__WORK TO BE COMPLETED__:
Starting with the first line below, reproduce each line exactly until you have included the one bearing "none to keep. -/".

__MATERIAL FOR THIS EXERCISE__:
/-- Outside a measurement there is nothing to keep. -/
theorem timestampInv_of_not_measuring {s : State} (h : s.phase.measuring = false) : TimestampInv s := by
  refine ⟨fun hp => ?_, fun hp => ?_, fun hp => ?_, fun hp => ?_⟩ <;> simp [hp, Phase.measuring] at h

/-- A measurement that ends without a width has none to keep. -/
theorem timestampInv_of_finish {s : State} {o : MeasureOutcome} (h : o ≠ .ok) :
    TimestampInv (s.finishMeasure o).clockEdge :=
  ⟨nofun, nofun, nofun, fun _ ho => absurd ho h⟩

theorem Accepted.timestampInv {s u : State} {i : Instr} (hrange : TimeInRange s) (h : Accepted s i u) :
    TimestampInv u.clockEdge := by
  cases h with
  | access i d ph hph hfreq =>
    exact timestampInv_of_not_measuring (by rcases hph with rfl | rfl | rfl <;> rfl)
  | noPulse => exact timestampInv_of_finish (by decide)
  | pulse nsig hready =>
    refine ⟨fun _ => ⟨startPulse_deadlineSet (s := s.beginMeasure nsig) hrange, ?_⟩, nofun, nofun, nofun⟩
    rw [State.clockEdge_time_toNat (s := (s.beginMeasure nsig).startPulse) hrange.1]
    exact Nat.add_right_comm _ _ _
  | _ => exact timestampInv_of_not_measuring rfl

/-- A pulse that goes on: one tick less remains. -/
theorem timestampInv_wait {s : State} (htime : s.time.toNat < 2 ^ 63) (hseq : SequenceInv s) (hinv : TimestampInv s)
    (hlen : s.phase.hasLength = true) :
    TimestampInv (State.clockEdge { s with waitCnt := s.waitCnt - 1 }) := by
  obtain ⟨htrig, -, -, hrearm⟩ := hinv
  refine ⟨fun hp => ?_, fun hp => ?_, fun hp => ?_, hrearm⟩
  · obtain ⟨hset, hticks⟩ := htrig hp
    refine ⟨hset, ?_⟩
    rw [State.clockEdge_time_toNat (s := { s with waitCnt := s.waitCnt - 1 }) htime]
    have hzero := hseq.1 hlen
    have hless : (s.waitCnt - 1).toNat + 1 = s.waitCnt.toNat := by bv_omega
    show s.time.toNat + 1 + (s.waitCnt - 1).toNat = _
    rw [Nat.add_right_comm, Nat.add_assoc, hless]
    exact hticks
  · exact absurd hlen (by rw [show s.phase = .usRise from hp]; decide)
  · exact absurd hlen (by rw [show s.phase = .usFall from hp]; decide)

theorem RangingRule.timestampInv {s u : State} (htime : s.time.toNat < 2 ^ 63) (hinv : TimestampInv s)
    (h : RangingRule s u) : TimestampInv u.clockEdge := by
  have hsucc : u.clockEdge.time.toNat = s.time.toNat + 1 := by
    rw [State.clockEdge_time_toNat (h.frame.time.symm ▸ htime), h.frame.time]
  obtain ⟨htrig, hrise, hfall, -⟩ := hinv
  cases h with
  | hwError => exact timestampInv_of_finish (by decide)
  | pulseEnd hlast =>
    obtain ⟨hset, hticks⟩ := htrig hlast.1
    have hend : s.time.toNat = s.seq.now.toNat + s.params.trigTicks.toNat := by
      rw [hlast.2] at hticks
      exact Nat.add_right_cancel hticks
    rw [endPulse_eq] at hsucc ⊢
    refine ⟨nofun, fun _ => ⟨hset, hsucc.symm, ?_⟩, nofun, nofun⟩
    show s.time.toNat ≤ s.seq.deadline.toNat
    rw [hset, hend]
    exact Nat.le_add_right _ _
  | echoRise hph =>
    obtain ⟨hset, hstart, hdead⟩ := hrise hph
    exact ⟨nofun, nofun, fun _ => ⟨hset, hsucc.symm, Nat.lt_of_succ_le hstart.le, hdead⟩, nofun⟩
  | riseTimeout => exact timestampInv_of_finish (by decide)
  | riseWait hph hdead =>
    have hother {ph : Phase} (hne : ph ≠ .usRise) (hp : s.phase = ph) : False := hne (hp.symm.trans hph)
    exact ⟨fun hp => (hother (by decide) hp).elim,
      fun _ => ⟨(hrise hph).1, hsucc.symm, BitVec.not_lt.1 hdead⟩,
      fun hp => (hother (by decide) hp).elim, fun hp => (hother (by decide) hp).elim⟩
  | fallTimeout => exact timestampInv_of_finish (by decide)
  | fallWait hph =>
    obtain ⟨hset, hend, hwidth, hdead⟩ := hfall hph
    have hother {ph : Phase} (hne : ph ≠ .usFall) (hp : s.phase = ph) : False := hne (hp.symm.trans hph)
    have hlate : s.seq.pstart.toNat < s.time.toNat := by omega
    exact ⟨fun hp => (hother (by decide) hp).elim, fun hp => (hother (by decide) hp).elim,
      fun _ => ⟨hset, hsucc.symm, hlate, hdead⟩, fun hp => (hother (by decide) hp).elim⟩
  | echoFall hph =>
    obtain ⟨-, -, hwidth, -⟩ := hfall hph
    exact ⟨nofun, nofun, nofun, fun _ _ => hwidth⟩
  | rearm =>
    obtain ⟨st, k, exp, val, heq⟩ := rearmAct_eq s
    exact heq ▸ timestampInv_of_not_measuring rfl

theorem TickRule.timestampInv {s u : State} (hrange : TimeInRange s) (hseq : SequenceInv s) (hinv : TimestampInv s)
    (h : TickRule s u) : TimestampInv u.clockEdge := by
  cases h with
  | accept i hpres hacc => exact hacc.timestampInv (s := s.latch s.inputs.cmd) hrange
  | illegal => exact timestampInv_of_not_measuring rfl
  | quiet hidle => exact timestampInv_of_not_measuring (Phase.measuring_of_eq_idle hidle)
  | busy hbusy hrule =>
    cases hrule with
    | wait hlen hcnt => exact timestampInv_wait hrange.1 hseq hinv hlen
    | driver h => exact timestampInv_of_not_measuring h.leavesRanging.after
    | ranging h => exact h.timestampInv hrange.1 hinv

/-- Settles O58: each rule of a tick, with the clock edge that ends it, leaves the timestamps in order. -/
theorem stepKeepsTimestampInv : Obligations.StepKeepsTimestampInv := by
  intro s t hrange hseq hinv hstep
  obtain ⟨-, ⟨-, rfl⟩ | ⟨-, u, hu, rfl⟩⟩ := step_rule hstep
  · exact (invariantsHoldAfterReset _ _ _).2.2.2
  · exact hu.timestampInv (s := s.dividerTick) hrange hseq hinv

end Sys2Proof.Machine
end

section
/-! PROOFS. Runs of a command whose accesses succeed (10_state.md R24, 20_memory.md R64 to R67): a phase with a length is
one piece of a run, at whose end the state is the one before it but for the clock, the counters and the phase's own
effect. -/
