-- ==== Sys2Proof/Machine/Conversion.lean ====
section
/-! DEFINITION. The Conversion Engine: SETCTX, GETCTX, CONVERT, RDVOLT (spec/43_conversion.md). All arithmetic is on
mathematical integers (R151); the one rounding is the floor of a division by a positive number, which is what `/` on
`Int` is for a positive divisor. -/

namespace Sys2Proof.Machine

/-- The context invariant (spec/10_state.md R25), which SETCTX checks (R141). -/
def contextOk (cfg : Cfg) (range refMinus refPlus : Word16) : Bool :=
  cfg.rangeSet.contains range && decide (refMinus.toInt < refPlus.toInt)

/-- SETCTX on an idle block (R141): all of the context, only on success; no bus event. -/
def doSetctx (range : Word16) (pol : Polarity) (refMinus refPlus : Word16) (wl : WordLength) (s : State) : State :=
  if contextOk s.cfg range refMinus refPlus then
    reply 0
      { s with
        ctx := { valid := true, wordLength := wl, polarity := pol, range := range, refMinus := refMinus, refPlus := refPlus } }
  else raise .invalidContext s

/-- SETCTX `range, pol, refMinus, refPlus, wl` (R141). -/
def execSetctx (range : Word16) (pol : Polarity) (refMinus refPlus : Word16) (wl : WordLength) (s : State) :
    Host.Outcome State Fault Refusal :=
  hostOp (doSetctx range pol refMinus refPlus wl) s

/-- GETCTX's payload (R142): 0 with no context loaded, else bit 50 and the fields in SETCTX's places. -/
def contextPayload (x : Ctx) : Word64 :=
  if x.valid then ((1 : BitVec 1) ++ x.wordLength.code ++ x.polarity.code ++ x.range ++ x.refPlus ++ x.refMinus).setWidth 64
  else 0

/-- GETCTX on an idle block (R142). -/
def doGetctx (s : State) : State := reply (contextPayload s.ctx) s

/-- GETCTX (R142). -/
def execGetctx (s : State) : Host.Outcome State Fault Refusal := hostOp doGetctx s

/-- `offset_pV` (R147, conflict C6). -/
def offsetPv (cfg : Cfg) (x : Ctx) : Int :=
  match cfg.offsetMode with
  | .zero => 0
  | .refMinus => x.refMinus.toInt * cfg.pvPerMv

/-- The bipolar transfer function (R146): offset binary, scaled by the reference span over the nominal reference. -/
def bipolarVoltage (cfg : Cfg) (x : Ctx) (rawCode : Nat) : Int :=
  let half : Int := 2 ^ (x.wordLength.bits - 1)
  let s : Int := rawCode - half
  let span : Int := x.refPlus.toInt - x.refMinus.toInt
  let num : Int := s * x.range.toNat * span * cfg.pvPerMv
  let den : Int := half * cfg.refNominalMv
  num / den + offsetPv cfg x

/-- The unipolar transfer function (R148): no reference and no offset; the divisor is `2^W - 1`. -/
def unipolarVoltage (cfg : Cfg) (x : Ctx) (rawCode : Nat) : Int :=
  let num : Int := rawCode * x.range.toNat * cfg.pvPerMv
  let den : Int := 2 ^ x.wordLength.bits - 1
  num / den

/-- `toVoltage(rawCode, ctx)`, in picovolts (R143, R145). -/
def toVoltage (cfg : Cfg) (x : Ctx) (rawCode : Nat) : Int :=
  match x.polarity with
  | .bipolar => bipolarVoltage cfg x rawCode
  | .unipolar => unipolarVoltage cfg x rawCode

/-- An exact voltage is an s64 (R145). With the spec's `PV_PER_MV` of 10^9 every voltage is one (R152). -/
def fitsS64 (v : Int) : Bool := decide (-2 ^ 63 ≤ v) && decide (v < 2 ^ 63)

/-- The voltage as the s64 payload (R145; spec/30_encoding.md R84). Where a unit of the result other than the spec's takes
the voltage out of s64, the payload is a free value: R152 gives no saturation or wrap rule. DESIGN CHOICE, log 22. -/
def voltagePayload (cfg : Cfg) (x : Ctx) (rawCode : Nat) : Word64 :=
  if fitsS64 (toVoltage cfg x rawCode) then BitVec.ofInt 64 (toVoltage cfg x rawCode)
  else Config.unstatedVoltage cfg (contextPayload x) rawCode

/-- CONVERT's checks, in this order (R143): a context is loaded, then the code is in range (R144). -/
def checkConvert (x : Ctx) (rawCode : Nat) : Except Err Unit :=
  if !x.valid then .error .invalidContext
  else if 2 ^ x.wordLength.bits ≤ rawCode then .error .precisionViolation
  else .ok ()

/-- CONVERT on an idle block (R143). -/
def doConvert (rawCode : Nat) (s : State) : State :=
  match checkConvert s.ctx rawCode with
  | .error e => raise e s
  | .ok _ => reply (voltagePayload s.cfg s.ctx rawCode) s

/-- CONVERT `rawCode` (R143). -/
def execConvert (rawCode : Nat) (s : State) : Host.Outcome State Fault Refusal := hostOp (doConvert rawCode) s

/-- RDVOLT on an idle block (R150): the read of Data, then the conversion of what was read. -/
def doRdvolt (s : State) : State :=
  if s.ctx.valid then loadRegister .data (fun acc t => reply (voltagePayload t.cfg t.ctx acc.toNat) t) s
  else raise .invalidContext s

/-- RDVOLT (R150). -/
def execRdvolt (s : State) : Host.Outcome State Fault Refusal := hostOp doRdvolt s

end Sys2Proof.Machine
end

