-- ==== Sys2Proof/Machine/ModeMachine.lean ====
section
/-! DEFINITION. The Mode State Machine: SETMODE, GETMODE, RDSTAT, WAITRDY (spec/44_mode_state_machine.md). -/

namespace Sys2Proof.Machine

/-- SETMODE on an idle block (R172): SETFLD of the MD field of Mode. The transition is requested, not confirmed. -/
def doSetmode (m : ModeState) (s : State) : State :=
  updateField .mode ((mdBits s.cfg m).setWidth 24) ((mdMask s.cfg).setWidth 24) s

/-- SETMODE `state` (R172). -/
def execSetmode (m : ModeState) (s : State) : Host.Outcome State Fault Refusal := hostOp (doSetmode m) s

/-- GETMODE on an idle block (R173): the ordinal of the mode last requested or refreshed. -/
def doGetmode (s : State) : State := reply ((modeState s.cfg s.mode).ordinal.setWidth 64) s

/-- GETMODE (R173). -/
def execGetmode (s : State) : Host.Outcome State Fault Refusal := hostOp doGetmode s

/-- RDSTAT on an idle block (R175). -/
def doRdstat (s : State) : State :=
  loadRegister .status (fun acc t => reply (statusPayload t.cfg (acc.setWidth 8)) t) s

/-- RDSTAT (R175). -/
def execRdstat (s : State) : Host.Outcome State Fault Refusal := hostOp doRdstat s

/-- WAITRDY's loop (R176): polls left, polls completed. One framed read of Status per poll; the first read whose READY
bit is 0 ends the wait; a failed poll ends the operation. -/
def pollLoop : Nat → Nat → State → State
  | 0, _, s => raise .timeout s
  | left + 1, polls, s =>
    loadRegister .status
      (fun acc t =>
        if ready t.cfg (acc.setWidth 8) then reply (pollPayload (polls + 1) (acc.setWidth 8)) t
        else pollLoop left (polls + 1) t)
      s

/-- WAITRDY on an idle block (R176). -/
def doWaitrdy (maxPolls : Nat) (s : State) : State := pollLoop maxPolls 0 s

/-- WAITRDY `maxPolls` (R176). -/
def execWaitrdy (maxPolls : Nat) (s : State) : Host.Outcome State Fault Refusal := hostOp (doWaitrdy maxPolls) s

end Sys2Proof.Machine
end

__EXERCISE OUTPUT__:
/-- Outside a measurement there is nothing to keep. -/
theorem timestampInv_of_not_measuring {s : State} (h : s.phase.measuring = false) : TimestampInv s := by
  refine ⟨fun hp => ?_, fun hp => ?_, fun hp => ?_, fun hp => ?_⟩ <;> simp [hp, Phase.measuring] at h

/-- A measurement that ends without a width has none to keep. -/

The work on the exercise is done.